» Task statement
Would you please copy the part of the material below that opens with the line containing "t c).egr = s.egr := rfl" and closes with the line containing "(s.dropColl c).rings = s.rings := rfl"? Copy it exactly, and only it.

» Data records
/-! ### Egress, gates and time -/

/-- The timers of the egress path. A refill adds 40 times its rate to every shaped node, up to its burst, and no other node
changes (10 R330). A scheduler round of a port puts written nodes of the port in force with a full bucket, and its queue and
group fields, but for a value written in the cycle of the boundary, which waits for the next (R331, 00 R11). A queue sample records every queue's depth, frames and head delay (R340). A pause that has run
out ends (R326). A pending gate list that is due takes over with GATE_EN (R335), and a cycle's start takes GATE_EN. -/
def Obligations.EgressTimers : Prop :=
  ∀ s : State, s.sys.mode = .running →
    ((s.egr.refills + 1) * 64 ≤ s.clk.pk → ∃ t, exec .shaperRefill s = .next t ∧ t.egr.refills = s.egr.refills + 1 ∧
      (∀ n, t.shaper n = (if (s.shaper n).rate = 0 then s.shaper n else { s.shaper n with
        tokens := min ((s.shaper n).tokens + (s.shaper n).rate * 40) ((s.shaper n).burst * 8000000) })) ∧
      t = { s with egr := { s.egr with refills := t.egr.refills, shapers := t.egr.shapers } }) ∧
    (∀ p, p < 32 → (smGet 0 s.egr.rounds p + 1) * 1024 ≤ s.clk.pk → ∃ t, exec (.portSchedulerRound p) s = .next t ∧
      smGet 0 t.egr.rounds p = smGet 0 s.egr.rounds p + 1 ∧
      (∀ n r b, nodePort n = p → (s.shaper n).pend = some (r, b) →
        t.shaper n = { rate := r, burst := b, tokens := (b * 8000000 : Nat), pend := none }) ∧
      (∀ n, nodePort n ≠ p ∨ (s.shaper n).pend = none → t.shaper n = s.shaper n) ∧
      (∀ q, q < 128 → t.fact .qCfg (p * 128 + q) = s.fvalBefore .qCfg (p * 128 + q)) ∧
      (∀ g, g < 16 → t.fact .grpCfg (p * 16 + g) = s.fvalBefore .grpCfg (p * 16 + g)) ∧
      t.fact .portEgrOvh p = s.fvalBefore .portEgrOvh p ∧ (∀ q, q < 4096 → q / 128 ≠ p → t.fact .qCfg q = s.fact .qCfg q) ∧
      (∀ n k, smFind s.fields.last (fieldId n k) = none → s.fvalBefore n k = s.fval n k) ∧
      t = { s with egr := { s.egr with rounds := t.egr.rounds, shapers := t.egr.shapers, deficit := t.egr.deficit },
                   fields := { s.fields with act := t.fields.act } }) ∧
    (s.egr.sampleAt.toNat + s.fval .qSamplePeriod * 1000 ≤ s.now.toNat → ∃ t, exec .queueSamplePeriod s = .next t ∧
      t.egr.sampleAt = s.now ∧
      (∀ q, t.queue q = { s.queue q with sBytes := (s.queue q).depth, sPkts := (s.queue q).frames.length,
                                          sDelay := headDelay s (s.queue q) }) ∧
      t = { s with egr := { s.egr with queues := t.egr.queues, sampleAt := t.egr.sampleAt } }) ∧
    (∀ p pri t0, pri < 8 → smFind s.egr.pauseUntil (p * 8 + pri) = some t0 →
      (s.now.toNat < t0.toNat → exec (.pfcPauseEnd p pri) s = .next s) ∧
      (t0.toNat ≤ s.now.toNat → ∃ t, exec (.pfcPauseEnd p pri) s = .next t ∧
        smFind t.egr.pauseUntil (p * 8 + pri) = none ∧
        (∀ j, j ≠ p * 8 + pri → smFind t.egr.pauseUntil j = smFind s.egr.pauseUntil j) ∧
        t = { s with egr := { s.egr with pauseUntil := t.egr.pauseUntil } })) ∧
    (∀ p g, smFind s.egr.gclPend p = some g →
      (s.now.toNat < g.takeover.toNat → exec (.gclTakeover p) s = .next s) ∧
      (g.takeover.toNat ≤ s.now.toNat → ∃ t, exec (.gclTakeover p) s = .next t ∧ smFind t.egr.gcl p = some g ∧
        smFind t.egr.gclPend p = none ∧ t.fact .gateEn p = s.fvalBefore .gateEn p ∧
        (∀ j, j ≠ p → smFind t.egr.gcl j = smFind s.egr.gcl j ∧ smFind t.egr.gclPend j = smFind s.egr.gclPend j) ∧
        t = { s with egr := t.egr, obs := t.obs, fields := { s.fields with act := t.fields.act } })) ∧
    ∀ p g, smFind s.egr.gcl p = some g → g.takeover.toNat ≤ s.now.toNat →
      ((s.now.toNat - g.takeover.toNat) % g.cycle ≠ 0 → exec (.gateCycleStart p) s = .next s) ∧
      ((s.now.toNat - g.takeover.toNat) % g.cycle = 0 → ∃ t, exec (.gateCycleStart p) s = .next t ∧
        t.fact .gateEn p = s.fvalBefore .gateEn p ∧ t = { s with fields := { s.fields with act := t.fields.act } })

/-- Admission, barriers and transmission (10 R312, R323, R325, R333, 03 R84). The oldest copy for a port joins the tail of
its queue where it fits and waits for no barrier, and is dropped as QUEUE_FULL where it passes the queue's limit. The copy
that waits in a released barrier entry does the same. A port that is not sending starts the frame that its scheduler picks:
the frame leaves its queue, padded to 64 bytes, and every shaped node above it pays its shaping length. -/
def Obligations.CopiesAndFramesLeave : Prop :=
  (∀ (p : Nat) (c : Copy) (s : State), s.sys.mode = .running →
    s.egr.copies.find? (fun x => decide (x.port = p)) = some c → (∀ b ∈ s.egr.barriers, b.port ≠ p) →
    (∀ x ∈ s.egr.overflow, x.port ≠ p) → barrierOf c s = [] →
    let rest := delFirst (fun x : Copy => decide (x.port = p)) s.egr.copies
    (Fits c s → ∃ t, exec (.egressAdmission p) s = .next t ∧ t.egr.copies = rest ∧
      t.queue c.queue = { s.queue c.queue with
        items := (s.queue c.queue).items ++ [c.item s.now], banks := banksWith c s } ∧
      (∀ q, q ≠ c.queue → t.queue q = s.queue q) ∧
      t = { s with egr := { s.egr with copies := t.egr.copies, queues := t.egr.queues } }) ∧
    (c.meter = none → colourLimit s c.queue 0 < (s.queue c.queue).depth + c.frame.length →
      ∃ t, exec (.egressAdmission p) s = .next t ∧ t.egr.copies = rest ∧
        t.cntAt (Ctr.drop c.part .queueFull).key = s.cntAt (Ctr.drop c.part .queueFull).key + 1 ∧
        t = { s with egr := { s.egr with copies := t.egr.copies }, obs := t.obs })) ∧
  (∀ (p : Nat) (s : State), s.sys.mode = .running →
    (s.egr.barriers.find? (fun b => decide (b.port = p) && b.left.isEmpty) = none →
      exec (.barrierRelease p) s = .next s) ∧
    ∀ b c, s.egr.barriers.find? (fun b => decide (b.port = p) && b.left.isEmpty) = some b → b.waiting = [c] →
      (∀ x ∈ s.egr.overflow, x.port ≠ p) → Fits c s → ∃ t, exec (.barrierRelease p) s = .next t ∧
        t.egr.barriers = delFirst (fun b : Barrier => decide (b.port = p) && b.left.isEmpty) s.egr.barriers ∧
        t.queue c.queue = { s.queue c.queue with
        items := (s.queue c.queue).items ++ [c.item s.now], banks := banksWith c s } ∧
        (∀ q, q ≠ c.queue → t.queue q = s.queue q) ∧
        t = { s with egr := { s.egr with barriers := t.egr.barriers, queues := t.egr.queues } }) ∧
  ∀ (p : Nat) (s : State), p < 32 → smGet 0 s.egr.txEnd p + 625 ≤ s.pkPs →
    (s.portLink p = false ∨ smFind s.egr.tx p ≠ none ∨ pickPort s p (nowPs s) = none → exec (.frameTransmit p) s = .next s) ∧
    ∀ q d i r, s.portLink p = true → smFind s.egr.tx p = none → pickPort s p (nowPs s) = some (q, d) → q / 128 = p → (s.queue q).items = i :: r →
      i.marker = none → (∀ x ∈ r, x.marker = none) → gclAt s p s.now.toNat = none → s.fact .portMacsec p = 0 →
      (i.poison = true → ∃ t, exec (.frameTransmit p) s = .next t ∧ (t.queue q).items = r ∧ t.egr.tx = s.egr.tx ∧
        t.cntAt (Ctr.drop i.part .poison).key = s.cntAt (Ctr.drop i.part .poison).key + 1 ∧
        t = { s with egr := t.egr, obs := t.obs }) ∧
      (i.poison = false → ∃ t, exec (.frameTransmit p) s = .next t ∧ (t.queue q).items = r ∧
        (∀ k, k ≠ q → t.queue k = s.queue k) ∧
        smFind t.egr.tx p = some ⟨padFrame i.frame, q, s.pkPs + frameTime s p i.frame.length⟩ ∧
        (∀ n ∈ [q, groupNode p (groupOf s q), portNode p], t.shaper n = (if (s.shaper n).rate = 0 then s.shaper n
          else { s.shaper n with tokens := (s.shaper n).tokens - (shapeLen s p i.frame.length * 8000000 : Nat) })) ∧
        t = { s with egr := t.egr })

...

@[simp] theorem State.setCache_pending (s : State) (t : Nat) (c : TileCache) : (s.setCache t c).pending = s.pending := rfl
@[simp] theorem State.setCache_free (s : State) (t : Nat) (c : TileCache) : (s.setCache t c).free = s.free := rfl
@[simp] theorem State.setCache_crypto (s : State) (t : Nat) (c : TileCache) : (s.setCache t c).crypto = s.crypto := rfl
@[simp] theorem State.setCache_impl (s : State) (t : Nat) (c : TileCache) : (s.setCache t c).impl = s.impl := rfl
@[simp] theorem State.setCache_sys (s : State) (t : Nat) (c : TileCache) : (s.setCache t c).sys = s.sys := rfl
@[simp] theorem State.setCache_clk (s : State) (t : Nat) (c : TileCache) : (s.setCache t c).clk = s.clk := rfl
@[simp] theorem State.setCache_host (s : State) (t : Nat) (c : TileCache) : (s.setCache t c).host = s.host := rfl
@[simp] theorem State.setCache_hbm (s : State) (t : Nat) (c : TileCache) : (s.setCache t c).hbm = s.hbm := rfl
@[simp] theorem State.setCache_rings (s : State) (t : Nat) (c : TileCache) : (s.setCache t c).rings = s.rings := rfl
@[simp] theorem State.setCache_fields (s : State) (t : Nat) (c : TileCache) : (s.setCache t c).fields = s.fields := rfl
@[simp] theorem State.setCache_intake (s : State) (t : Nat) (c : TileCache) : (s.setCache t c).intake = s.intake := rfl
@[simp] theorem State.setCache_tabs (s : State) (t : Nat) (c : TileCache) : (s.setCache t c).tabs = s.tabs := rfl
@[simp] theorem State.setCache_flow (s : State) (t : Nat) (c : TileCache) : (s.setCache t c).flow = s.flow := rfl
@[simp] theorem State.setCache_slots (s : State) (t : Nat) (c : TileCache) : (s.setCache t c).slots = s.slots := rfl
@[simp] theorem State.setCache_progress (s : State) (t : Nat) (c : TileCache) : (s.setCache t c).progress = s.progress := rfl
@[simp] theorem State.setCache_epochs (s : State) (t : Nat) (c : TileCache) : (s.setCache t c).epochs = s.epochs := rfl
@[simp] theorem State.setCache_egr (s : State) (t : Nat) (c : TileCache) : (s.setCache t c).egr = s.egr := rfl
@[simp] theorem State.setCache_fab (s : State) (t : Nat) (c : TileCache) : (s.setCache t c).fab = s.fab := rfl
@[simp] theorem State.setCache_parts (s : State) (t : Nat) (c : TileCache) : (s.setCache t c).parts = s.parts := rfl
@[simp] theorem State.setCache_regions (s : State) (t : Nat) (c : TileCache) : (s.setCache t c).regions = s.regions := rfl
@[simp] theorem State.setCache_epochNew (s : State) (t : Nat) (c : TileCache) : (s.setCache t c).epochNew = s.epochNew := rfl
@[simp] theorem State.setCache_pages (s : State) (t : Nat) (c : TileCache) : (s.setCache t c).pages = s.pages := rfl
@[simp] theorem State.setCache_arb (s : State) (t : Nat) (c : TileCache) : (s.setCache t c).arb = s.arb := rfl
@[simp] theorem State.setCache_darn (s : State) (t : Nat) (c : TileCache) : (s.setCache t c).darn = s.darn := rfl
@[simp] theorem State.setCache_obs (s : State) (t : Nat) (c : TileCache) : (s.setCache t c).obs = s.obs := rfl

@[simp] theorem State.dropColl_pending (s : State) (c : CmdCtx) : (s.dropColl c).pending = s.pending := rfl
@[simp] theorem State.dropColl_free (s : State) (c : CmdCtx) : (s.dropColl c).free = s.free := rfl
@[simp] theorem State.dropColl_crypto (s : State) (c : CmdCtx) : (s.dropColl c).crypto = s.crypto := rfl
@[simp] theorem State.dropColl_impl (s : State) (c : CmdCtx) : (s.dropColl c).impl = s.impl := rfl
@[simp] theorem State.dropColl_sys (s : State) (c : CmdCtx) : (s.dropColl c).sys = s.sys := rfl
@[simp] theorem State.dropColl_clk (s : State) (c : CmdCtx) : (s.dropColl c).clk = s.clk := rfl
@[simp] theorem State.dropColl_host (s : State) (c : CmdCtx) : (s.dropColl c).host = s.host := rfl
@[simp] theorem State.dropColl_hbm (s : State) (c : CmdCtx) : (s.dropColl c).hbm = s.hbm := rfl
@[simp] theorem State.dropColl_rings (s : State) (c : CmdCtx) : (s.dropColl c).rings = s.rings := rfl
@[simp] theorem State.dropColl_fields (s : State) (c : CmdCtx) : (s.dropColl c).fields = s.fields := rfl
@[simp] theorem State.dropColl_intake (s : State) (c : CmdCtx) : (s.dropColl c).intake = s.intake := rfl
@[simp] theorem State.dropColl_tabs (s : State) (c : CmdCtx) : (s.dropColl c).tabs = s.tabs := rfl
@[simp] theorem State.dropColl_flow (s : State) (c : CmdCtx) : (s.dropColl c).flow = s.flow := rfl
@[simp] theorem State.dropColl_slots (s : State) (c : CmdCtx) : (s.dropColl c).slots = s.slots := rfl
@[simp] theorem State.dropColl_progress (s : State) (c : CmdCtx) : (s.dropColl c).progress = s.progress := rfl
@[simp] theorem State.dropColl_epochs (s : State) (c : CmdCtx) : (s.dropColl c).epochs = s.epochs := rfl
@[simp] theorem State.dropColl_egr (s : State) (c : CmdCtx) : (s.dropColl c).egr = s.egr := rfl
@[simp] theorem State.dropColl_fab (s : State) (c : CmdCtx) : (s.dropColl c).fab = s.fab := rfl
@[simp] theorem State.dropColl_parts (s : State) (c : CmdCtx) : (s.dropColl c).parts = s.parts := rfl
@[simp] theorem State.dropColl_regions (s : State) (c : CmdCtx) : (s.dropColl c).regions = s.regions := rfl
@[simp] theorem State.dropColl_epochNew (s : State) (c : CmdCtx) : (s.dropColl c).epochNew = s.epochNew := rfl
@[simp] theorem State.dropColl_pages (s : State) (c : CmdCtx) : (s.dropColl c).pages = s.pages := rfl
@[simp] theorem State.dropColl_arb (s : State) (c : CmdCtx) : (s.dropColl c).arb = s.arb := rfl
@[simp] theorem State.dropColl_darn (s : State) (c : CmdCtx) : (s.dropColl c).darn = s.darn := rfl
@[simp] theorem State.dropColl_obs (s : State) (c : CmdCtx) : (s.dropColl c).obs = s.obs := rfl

==

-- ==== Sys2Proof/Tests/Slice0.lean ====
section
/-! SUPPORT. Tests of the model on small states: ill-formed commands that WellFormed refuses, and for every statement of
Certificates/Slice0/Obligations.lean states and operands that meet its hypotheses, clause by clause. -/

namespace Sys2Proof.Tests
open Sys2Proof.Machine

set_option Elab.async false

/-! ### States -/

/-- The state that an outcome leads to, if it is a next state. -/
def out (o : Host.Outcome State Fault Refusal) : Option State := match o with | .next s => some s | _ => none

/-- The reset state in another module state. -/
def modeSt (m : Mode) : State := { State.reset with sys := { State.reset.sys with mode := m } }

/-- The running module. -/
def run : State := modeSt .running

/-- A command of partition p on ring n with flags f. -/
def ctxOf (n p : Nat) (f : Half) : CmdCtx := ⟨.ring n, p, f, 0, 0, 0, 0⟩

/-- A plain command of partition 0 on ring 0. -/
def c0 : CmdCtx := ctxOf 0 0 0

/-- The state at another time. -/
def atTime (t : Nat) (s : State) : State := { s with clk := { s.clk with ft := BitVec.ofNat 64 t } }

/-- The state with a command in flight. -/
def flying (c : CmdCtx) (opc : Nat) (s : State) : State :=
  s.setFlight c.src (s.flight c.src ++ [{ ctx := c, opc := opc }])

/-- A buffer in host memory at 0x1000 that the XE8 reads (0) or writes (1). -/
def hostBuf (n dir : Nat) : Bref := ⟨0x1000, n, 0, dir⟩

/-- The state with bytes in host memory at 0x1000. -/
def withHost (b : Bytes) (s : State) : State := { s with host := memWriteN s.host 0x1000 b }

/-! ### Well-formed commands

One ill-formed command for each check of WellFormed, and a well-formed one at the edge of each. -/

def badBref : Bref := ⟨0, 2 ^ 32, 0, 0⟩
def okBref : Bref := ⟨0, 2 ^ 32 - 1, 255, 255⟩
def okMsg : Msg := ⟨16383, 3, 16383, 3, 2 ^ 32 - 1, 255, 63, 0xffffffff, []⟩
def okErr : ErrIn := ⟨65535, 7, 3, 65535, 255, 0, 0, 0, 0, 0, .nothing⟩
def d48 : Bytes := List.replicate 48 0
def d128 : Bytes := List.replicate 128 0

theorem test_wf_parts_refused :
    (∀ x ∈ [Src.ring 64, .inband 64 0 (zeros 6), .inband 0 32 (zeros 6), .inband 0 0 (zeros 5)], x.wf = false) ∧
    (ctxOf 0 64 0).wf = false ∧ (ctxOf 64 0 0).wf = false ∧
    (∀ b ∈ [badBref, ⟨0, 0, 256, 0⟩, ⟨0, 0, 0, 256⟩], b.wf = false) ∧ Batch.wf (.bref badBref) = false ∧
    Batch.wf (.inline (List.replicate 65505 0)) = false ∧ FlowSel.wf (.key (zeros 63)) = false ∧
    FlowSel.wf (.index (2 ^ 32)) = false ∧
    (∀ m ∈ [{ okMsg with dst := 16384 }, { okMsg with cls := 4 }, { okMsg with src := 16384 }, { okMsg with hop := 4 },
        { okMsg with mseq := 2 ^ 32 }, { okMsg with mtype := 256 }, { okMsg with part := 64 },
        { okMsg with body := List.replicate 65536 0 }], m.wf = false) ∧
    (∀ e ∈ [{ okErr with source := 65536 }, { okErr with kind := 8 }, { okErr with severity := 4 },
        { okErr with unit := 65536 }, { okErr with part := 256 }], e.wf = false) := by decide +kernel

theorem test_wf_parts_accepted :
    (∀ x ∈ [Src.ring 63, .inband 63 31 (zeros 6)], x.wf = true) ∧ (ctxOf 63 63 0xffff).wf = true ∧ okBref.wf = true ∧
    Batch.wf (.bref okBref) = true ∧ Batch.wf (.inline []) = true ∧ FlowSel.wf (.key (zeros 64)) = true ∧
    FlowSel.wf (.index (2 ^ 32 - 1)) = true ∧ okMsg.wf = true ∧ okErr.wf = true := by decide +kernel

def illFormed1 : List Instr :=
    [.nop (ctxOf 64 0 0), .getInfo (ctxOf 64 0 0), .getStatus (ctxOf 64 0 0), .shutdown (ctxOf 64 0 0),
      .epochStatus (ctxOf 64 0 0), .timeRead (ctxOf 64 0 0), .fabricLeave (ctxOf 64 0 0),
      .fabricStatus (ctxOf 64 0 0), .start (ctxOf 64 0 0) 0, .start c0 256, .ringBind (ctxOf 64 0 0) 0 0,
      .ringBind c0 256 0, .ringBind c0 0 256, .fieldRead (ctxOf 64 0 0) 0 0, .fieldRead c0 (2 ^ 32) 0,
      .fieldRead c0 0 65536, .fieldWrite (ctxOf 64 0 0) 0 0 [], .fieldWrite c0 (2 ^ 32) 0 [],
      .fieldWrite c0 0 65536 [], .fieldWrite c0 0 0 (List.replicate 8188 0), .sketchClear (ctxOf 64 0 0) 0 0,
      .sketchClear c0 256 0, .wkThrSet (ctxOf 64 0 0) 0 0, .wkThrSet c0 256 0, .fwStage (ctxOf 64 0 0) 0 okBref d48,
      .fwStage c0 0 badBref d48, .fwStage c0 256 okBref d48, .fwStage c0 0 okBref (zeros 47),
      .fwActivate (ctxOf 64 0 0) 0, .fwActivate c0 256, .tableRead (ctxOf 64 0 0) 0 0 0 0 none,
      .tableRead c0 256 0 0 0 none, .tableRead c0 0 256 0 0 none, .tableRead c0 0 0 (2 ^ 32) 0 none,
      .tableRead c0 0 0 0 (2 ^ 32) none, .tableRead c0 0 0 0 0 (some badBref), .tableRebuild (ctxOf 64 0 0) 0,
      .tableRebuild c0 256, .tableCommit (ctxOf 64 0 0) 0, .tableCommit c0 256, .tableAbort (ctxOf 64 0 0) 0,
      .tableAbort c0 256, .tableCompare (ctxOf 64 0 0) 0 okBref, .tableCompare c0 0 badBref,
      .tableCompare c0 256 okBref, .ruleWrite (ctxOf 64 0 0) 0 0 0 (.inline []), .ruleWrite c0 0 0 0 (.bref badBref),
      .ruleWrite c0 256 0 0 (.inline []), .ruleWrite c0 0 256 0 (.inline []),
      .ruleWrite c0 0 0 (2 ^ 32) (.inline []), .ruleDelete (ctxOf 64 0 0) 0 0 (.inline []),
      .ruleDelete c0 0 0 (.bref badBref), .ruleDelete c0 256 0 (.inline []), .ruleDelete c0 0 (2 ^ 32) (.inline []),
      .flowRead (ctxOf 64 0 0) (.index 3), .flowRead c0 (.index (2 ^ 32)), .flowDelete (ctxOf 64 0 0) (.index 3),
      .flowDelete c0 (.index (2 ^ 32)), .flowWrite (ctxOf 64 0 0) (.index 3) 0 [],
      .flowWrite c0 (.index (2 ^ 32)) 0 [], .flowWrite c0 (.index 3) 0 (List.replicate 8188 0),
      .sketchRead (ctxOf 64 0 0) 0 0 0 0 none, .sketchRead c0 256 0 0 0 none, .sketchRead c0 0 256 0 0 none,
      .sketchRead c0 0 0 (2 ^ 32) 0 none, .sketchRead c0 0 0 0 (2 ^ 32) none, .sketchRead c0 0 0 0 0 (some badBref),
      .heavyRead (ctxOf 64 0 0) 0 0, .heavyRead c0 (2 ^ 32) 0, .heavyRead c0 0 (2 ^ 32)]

» Exercise answer
@[simp] theorem State.setCache_egr (s : State) (t : Nat) (c : TileCache) : (s.setCache t c).egr = s.egr := rfl
@[simp] theorem State.setCache_fab (s : State) (t : Nat) (c : TileCache) : (s.setCache t c).fab = s.fab := rfl
@[simp] theorem State.setCache_parts (s : State) (t : Nat) (c : TileCache) : (s.setCache t c).parts = s.parts := rfl
@[simp] theorem State.setCache_regions (s : State) (t : Nat) (c : TileCache) : (s.setCache t c).regions = s.regions := rfl
@[simp] theorem State.setCache_epochNew (s : State) (t : Nat) (c : TileCache) : (s.setCache t c).epochNew = s.epochNew := rfl
@[simp] theorem State.setCache_pages (s : State) (t : Nat) (c : TileCache) : (s.setCache t c).pages = s.pages := rfl
@[simp] theorem State.setCache_arb (s : State) (t : Nat) (c : TileCache) : (s.setCache t c).arb = s.arb := rfl
@[simp] theorem State.setCache_darn (s : State) (t : Nat) (c : TileCache) : (s.setCache t c).darn = s.darn := rfl
@[simp] theorem State.setCache_obs (s : State) (t : Nat) (c : TileCache) : (s.setCache t c).obs = s.obs := rfl

@[simp] theorem State.dropColl_pending (s : State) (c : CmdCtx) : (s.dropColl c).pending = s.pending := rfl
@[simp] theorem State.dropColl_free (s : State) (c : CmdCtx) : (s.dropColl c).free = s.free := rfl
@[simp] theorem State.dropColl_crypto (s : State) (c : CmdCtx) : (s.dropColl c).crypto = s.crypto := rfl
@[simp] theorem State.dropColl_impl (s : State) (c : CmdCtx) : (s.dropColl c).impl = s.impl := rfl
@[simp] theorem State.dropColl_sys (s : State) (c : CmdCtx) : (s.dropColl c).sys = s.sys := rfl
@[simp] theorem State.dropColl_clk (s : State) (c : CmdCtx) : (s.dropColl c).clk = s.clk := rfl
@[simp] theorem State.dropColl_host (s : State) (c : CmdCtx) : (s.dropColl c).host = s.host := rfl
@[simp] theorem State.dropColl_hbm (s : State) (c : CmdCtx) : (s.dropColl c).hbm = s.hbm := rfl
@[simp] theorem State.dropColl_rings (s : State) (c : CmdCtx) : (s.dropColl c).rings = s.rings := rfl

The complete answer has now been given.